**What you will do**
Look below for the line holding "(withHead ready 0x31" and the line holding "waiting.passOpen = true ∧ (8". Repeat those two and everything between, exactly.

**Supplied records**
_ _ _
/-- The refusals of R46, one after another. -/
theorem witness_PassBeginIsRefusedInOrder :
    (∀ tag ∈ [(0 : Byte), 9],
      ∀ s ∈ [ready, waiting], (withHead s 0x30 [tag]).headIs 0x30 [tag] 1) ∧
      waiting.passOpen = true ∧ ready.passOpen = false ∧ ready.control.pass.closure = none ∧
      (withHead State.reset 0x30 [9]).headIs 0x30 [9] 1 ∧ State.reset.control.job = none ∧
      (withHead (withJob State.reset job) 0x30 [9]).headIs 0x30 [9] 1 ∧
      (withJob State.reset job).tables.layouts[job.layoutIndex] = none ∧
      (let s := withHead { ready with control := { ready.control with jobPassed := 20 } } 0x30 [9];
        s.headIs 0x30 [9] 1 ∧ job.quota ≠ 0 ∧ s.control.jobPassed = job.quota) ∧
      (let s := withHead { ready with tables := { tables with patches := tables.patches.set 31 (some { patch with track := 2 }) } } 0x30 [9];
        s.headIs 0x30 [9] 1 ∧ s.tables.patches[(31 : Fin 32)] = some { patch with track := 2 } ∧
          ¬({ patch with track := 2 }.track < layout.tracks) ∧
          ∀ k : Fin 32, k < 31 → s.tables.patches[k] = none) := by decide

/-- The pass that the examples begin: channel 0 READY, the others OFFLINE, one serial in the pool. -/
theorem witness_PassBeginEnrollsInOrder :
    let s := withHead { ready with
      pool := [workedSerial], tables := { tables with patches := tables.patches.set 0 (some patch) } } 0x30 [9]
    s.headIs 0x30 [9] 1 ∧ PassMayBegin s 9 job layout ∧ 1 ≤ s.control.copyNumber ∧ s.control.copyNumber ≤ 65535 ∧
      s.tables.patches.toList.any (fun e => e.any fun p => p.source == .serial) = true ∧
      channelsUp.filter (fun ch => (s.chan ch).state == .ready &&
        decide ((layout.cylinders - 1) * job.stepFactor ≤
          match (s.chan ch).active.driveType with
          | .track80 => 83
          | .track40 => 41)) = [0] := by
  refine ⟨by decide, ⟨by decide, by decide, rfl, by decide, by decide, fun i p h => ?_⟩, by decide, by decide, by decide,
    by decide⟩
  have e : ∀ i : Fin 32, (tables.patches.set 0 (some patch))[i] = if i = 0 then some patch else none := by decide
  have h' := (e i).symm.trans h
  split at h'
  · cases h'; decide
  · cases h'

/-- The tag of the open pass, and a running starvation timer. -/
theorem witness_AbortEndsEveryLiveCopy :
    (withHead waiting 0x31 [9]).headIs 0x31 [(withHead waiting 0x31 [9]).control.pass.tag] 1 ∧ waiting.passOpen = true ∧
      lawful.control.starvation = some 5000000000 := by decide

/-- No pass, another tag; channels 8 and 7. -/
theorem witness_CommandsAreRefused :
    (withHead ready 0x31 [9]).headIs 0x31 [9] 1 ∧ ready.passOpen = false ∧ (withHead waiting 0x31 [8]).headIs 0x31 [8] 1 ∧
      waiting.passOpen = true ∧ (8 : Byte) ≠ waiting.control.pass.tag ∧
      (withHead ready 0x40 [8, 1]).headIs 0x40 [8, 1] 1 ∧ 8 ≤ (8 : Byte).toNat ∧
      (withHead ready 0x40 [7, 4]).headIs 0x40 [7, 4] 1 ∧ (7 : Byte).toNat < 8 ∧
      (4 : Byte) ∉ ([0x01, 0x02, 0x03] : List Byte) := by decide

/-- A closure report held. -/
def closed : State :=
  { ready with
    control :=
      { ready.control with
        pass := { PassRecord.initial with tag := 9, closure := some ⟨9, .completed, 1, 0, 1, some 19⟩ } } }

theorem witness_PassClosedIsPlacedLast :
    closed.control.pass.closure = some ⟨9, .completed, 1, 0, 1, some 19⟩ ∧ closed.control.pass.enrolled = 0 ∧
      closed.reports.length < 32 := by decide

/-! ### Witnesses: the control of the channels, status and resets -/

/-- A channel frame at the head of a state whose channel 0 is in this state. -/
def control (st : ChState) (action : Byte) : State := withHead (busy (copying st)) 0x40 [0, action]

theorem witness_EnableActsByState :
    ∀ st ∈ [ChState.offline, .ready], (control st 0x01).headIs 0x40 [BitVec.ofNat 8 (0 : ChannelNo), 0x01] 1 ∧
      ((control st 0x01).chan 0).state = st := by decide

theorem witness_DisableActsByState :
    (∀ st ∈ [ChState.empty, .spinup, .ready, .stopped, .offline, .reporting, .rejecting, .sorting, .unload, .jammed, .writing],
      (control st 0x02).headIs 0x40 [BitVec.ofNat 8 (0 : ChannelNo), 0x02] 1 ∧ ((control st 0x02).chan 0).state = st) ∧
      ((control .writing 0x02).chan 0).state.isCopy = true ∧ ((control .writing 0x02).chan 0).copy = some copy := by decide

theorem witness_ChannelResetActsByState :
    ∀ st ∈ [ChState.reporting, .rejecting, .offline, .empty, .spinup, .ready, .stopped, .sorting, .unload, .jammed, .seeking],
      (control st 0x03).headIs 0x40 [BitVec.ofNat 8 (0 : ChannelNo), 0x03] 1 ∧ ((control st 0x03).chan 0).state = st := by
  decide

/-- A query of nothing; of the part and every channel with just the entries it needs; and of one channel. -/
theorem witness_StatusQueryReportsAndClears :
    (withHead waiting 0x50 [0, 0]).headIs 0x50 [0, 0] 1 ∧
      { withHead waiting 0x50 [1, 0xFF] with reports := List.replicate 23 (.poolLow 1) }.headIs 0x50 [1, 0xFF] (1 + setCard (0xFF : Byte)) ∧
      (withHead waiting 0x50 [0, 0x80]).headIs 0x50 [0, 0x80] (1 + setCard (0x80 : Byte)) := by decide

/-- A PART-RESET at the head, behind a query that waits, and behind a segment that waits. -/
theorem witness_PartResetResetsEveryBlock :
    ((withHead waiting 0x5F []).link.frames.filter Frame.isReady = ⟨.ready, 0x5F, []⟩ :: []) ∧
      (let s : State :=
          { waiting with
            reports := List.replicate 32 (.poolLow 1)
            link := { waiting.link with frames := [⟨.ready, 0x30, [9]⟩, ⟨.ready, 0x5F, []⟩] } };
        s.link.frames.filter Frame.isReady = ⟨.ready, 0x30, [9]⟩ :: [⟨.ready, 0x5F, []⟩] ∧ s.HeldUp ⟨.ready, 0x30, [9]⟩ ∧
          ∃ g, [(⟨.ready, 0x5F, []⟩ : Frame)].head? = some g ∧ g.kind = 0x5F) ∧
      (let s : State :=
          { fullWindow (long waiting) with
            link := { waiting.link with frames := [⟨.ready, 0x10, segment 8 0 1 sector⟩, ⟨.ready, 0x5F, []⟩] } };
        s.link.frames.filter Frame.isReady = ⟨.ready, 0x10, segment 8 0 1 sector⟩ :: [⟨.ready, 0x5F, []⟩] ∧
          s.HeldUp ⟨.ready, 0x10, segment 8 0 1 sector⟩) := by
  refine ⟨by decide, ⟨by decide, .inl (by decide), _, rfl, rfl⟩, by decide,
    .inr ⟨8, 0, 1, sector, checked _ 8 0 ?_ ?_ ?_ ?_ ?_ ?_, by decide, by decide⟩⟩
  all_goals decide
_ _ _
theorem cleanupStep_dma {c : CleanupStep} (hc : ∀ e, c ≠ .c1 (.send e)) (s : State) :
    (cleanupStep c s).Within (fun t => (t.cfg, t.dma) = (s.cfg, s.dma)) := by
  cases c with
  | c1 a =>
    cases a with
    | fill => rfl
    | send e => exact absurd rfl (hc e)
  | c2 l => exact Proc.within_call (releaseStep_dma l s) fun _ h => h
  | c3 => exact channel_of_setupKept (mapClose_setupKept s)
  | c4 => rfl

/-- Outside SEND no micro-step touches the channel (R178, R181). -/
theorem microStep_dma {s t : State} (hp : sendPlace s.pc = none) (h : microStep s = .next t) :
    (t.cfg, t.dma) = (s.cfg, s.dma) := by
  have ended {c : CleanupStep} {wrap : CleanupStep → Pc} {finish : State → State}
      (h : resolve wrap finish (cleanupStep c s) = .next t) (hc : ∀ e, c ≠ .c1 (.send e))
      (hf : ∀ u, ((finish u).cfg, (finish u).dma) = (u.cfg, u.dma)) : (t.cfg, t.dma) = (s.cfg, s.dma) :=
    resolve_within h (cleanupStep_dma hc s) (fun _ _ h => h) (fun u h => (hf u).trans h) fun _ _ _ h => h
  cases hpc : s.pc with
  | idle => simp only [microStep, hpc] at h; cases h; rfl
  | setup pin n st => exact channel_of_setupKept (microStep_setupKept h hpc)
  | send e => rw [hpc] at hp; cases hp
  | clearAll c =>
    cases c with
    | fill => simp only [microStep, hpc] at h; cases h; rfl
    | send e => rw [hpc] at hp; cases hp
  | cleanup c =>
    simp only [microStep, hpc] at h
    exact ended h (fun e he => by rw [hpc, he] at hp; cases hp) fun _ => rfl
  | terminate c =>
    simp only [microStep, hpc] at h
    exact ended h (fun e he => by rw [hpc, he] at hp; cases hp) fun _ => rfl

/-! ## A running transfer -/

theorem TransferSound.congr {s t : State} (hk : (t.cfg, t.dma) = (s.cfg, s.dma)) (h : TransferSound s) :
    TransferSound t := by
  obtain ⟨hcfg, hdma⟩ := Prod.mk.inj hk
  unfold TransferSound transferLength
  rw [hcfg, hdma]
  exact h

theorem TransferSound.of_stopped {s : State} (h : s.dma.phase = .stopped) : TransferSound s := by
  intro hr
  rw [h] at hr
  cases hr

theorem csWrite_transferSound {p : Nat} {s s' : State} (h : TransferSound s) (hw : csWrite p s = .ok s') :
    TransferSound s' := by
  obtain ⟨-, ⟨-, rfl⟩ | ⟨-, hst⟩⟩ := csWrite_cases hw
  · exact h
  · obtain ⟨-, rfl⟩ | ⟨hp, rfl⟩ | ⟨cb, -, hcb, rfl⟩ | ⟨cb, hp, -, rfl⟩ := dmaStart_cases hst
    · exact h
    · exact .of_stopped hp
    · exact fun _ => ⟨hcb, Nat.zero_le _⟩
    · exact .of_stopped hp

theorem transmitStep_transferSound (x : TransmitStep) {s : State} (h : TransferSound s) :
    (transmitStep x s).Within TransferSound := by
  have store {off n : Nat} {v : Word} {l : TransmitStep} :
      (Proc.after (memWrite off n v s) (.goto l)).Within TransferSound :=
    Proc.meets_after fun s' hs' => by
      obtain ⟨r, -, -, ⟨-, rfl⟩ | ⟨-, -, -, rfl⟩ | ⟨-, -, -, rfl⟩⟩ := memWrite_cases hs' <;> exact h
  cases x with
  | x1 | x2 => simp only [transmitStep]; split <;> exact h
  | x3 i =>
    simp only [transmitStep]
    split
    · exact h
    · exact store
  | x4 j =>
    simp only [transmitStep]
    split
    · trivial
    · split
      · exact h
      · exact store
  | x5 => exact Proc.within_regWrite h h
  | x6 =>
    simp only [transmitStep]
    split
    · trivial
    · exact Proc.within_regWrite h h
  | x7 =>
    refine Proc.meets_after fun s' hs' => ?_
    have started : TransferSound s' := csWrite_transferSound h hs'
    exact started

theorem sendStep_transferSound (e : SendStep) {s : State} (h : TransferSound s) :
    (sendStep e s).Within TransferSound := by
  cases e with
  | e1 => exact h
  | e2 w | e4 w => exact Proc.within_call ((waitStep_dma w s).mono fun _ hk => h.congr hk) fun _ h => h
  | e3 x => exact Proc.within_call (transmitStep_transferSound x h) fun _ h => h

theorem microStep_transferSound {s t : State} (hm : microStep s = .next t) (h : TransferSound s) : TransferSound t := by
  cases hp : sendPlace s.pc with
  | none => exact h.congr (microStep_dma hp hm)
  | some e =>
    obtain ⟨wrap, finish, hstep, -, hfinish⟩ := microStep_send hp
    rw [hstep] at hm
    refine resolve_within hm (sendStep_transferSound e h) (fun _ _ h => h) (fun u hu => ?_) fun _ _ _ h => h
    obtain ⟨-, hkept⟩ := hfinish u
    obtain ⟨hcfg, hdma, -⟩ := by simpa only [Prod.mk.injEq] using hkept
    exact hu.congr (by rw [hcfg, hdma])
_ _ _
**Your response**
    (withHead ready 0x31 [9]).headIs 0x31 [9] 1 ∧ ready.passOpen = false ∧ (withHead waiting 0x31 [8]).headIs 0x31 [8] 1 ∧
      waiting.passOpen = true ∧ (8 : Byte) ≠ waiting.control.pass.tag ∧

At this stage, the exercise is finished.